— What to work on —
Copy all lines containing the string "replicate" from the records below.

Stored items

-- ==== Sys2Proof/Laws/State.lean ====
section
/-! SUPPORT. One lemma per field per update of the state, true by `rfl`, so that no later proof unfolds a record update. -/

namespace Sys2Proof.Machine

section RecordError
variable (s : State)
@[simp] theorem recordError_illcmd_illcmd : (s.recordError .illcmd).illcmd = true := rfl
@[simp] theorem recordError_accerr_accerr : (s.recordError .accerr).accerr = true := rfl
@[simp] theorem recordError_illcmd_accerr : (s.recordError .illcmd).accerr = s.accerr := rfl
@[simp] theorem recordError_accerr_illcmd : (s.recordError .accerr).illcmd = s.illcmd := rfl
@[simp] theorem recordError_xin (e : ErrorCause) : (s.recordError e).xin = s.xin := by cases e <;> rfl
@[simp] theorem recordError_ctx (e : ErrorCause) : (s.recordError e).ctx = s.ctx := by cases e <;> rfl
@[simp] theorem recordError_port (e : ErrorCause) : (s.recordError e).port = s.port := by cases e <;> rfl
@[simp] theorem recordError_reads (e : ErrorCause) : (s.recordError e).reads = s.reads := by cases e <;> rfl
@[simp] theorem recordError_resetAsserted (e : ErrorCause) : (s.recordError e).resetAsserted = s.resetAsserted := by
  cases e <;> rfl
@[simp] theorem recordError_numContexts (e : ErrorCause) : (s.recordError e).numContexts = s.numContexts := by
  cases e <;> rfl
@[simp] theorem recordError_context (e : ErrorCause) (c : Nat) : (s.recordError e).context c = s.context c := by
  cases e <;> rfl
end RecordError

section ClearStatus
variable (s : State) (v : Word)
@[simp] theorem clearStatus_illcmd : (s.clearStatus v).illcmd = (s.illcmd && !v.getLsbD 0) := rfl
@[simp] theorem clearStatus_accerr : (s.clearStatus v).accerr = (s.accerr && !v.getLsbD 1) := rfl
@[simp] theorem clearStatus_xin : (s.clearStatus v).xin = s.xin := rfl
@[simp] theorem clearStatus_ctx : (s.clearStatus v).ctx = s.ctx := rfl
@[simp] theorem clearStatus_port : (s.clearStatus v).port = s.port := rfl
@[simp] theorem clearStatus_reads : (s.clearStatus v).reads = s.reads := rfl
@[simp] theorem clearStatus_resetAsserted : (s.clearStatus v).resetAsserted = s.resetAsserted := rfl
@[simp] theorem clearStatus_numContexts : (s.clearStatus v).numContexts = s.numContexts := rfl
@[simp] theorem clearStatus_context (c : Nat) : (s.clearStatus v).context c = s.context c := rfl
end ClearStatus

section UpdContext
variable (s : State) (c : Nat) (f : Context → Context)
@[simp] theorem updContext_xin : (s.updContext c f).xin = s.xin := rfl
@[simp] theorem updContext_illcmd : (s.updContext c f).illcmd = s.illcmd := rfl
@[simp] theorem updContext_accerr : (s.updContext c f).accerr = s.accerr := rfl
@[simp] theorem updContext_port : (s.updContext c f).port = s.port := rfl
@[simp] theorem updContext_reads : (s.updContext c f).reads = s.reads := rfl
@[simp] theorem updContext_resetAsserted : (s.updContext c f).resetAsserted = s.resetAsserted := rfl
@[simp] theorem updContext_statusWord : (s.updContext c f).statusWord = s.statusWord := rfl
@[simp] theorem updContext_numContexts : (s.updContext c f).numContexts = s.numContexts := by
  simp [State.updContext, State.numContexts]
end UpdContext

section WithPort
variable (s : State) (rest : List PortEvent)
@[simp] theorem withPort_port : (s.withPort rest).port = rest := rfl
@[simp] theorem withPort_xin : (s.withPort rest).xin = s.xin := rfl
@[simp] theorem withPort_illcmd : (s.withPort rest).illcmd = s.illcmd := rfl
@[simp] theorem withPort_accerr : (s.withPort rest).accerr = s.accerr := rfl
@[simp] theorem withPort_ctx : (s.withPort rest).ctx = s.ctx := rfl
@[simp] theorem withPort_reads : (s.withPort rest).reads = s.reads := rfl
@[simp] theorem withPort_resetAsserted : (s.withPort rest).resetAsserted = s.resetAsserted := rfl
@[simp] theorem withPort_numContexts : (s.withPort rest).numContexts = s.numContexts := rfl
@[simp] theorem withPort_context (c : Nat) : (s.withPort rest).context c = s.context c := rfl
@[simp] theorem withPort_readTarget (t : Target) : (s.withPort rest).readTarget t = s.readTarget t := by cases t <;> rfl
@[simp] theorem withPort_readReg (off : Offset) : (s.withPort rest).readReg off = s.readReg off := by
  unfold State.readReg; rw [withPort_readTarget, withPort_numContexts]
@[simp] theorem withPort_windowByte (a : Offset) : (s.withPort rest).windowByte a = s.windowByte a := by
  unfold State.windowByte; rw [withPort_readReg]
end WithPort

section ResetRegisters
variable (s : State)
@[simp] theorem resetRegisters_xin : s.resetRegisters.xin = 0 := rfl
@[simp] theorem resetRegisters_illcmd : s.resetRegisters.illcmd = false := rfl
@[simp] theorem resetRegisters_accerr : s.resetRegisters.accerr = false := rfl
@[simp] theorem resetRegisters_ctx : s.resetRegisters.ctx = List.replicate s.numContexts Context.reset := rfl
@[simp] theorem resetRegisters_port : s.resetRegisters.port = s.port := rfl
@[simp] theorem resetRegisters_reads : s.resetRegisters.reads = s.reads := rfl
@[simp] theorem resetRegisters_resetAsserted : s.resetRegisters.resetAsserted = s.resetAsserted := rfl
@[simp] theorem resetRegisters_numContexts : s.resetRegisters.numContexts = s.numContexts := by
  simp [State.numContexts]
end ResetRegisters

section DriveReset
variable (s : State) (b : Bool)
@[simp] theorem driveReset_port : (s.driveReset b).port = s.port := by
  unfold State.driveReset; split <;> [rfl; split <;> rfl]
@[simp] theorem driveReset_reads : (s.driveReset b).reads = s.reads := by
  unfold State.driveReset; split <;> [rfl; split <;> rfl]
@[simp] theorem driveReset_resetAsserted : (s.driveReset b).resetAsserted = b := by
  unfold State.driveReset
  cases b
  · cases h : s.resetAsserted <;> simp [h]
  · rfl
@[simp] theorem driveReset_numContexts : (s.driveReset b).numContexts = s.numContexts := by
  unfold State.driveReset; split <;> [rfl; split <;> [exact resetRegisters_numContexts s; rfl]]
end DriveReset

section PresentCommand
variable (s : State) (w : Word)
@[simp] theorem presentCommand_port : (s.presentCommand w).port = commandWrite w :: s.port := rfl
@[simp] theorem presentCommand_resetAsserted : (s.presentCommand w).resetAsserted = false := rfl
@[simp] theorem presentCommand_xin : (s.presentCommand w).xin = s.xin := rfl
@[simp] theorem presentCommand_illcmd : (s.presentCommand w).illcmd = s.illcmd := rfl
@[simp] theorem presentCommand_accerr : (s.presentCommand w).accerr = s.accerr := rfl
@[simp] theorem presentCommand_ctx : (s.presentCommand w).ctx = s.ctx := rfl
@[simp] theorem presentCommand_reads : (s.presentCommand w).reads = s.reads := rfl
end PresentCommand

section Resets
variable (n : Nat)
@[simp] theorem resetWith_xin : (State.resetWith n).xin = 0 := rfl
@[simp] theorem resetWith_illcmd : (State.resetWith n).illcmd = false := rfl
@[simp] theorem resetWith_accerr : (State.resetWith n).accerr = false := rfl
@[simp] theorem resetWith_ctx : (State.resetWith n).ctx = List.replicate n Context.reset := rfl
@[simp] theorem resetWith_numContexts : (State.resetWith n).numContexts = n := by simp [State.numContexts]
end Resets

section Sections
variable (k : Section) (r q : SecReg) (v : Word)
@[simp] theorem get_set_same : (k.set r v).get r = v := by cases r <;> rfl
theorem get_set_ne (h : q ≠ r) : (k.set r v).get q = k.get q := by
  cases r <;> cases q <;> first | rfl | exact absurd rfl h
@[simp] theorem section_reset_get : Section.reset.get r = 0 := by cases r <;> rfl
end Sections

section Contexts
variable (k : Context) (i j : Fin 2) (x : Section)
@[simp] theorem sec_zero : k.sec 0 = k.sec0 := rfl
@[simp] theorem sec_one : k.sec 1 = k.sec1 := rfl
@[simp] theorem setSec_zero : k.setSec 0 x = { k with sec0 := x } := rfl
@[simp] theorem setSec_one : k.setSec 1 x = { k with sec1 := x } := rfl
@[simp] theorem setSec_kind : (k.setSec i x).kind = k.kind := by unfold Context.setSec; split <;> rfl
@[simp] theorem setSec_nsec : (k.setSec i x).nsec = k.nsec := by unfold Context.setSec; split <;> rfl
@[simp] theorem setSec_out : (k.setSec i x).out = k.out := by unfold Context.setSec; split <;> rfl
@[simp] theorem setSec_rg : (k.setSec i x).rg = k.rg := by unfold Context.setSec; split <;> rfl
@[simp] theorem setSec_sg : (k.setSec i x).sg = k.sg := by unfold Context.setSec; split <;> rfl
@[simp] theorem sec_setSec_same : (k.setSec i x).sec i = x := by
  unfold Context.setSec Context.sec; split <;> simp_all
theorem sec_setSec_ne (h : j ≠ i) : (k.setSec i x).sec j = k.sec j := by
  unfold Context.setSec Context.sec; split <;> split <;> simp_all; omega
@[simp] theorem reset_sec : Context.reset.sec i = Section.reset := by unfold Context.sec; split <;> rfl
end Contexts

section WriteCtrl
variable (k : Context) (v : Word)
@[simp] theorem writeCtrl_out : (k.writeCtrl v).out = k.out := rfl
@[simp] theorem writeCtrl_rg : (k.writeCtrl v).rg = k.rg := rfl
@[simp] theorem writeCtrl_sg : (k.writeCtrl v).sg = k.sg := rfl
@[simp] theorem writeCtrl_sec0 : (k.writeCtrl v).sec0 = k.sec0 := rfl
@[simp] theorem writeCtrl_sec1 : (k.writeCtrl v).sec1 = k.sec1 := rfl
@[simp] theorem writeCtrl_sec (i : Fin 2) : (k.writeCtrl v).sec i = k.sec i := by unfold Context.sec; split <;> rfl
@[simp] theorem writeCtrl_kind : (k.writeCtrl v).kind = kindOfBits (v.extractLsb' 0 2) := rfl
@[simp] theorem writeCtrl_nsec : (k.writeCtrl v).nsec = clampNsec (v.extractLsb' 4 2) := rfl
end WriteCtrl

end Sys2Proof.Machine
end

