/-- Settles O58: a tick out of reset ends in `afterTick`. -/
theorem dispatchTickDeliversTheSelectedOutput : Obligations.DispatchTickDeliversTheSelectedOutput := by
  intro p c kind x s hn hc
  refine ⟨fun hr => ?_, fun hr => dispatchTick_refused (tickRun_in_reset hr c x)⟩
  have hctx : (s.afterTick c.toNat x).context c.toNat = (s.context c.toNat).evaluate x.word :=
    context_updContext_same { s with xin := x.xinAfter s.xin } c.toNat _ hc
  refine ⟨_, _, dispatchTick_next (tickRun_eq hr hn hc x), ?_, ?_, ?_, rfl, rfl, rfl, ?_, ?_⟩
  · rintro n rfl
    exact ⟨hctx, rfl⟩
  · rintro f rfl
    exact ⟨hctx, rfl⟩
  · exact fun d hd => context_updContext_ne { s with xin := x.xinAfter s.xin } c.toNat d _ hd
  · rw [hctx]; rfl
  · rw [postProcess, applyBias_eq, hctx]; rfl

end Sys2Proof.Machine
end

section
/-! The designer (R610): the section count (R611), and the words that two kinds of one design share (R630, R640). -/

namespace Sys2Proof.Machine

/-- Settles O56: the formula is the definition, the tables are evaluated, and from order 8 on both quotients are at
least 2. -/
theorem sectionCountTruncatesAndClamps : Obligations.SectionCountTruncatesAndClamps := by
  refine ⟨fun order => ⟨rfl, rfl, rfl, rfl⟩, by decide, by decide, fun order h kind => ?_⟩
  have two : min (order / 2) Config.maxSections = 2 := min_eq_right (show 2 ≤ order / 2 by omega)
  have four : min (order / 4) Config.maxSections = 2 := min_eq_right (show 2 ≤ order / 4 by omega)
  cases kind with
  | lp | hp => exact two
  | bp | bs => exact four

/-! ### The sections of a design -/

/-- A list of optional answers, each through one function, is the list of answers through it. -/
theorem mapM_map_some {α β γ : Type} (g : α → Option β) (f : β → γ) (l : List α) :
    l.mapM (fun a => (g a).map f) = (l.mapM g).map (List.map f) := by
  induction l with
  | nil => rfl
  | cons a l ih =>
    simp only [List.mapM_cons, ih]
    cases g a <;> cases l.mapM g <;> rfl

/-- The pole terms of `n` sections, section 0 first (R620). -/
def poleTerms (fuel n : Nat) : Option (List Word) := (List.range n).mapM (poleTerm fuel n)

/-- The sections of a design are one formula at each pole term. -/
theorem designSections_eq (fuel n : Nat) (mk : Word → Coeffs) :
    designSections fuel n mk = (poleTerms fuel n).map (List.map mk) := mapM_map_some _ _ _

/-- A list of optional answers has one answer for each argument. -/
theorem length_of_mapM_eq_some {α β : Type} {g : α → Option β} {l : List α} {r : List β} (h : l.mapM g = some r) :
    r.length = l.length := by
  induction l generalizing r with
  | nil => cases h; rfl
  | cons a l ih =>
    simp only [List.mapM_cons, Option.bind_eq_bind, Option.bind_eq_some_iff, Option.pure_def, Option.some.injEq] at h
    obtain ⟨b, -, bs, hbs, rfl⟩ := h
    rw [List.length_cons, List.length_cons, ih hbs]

— Answer —
@[simp] theorem resetRegisters_ctx : s.resetRegisters.ctx = List.replicate s.numContexts Context.reset := rfl
@[simp] theorem resetWith_ctx : (State.resetWith n).ctx = List.replicate n Context.reset := rfl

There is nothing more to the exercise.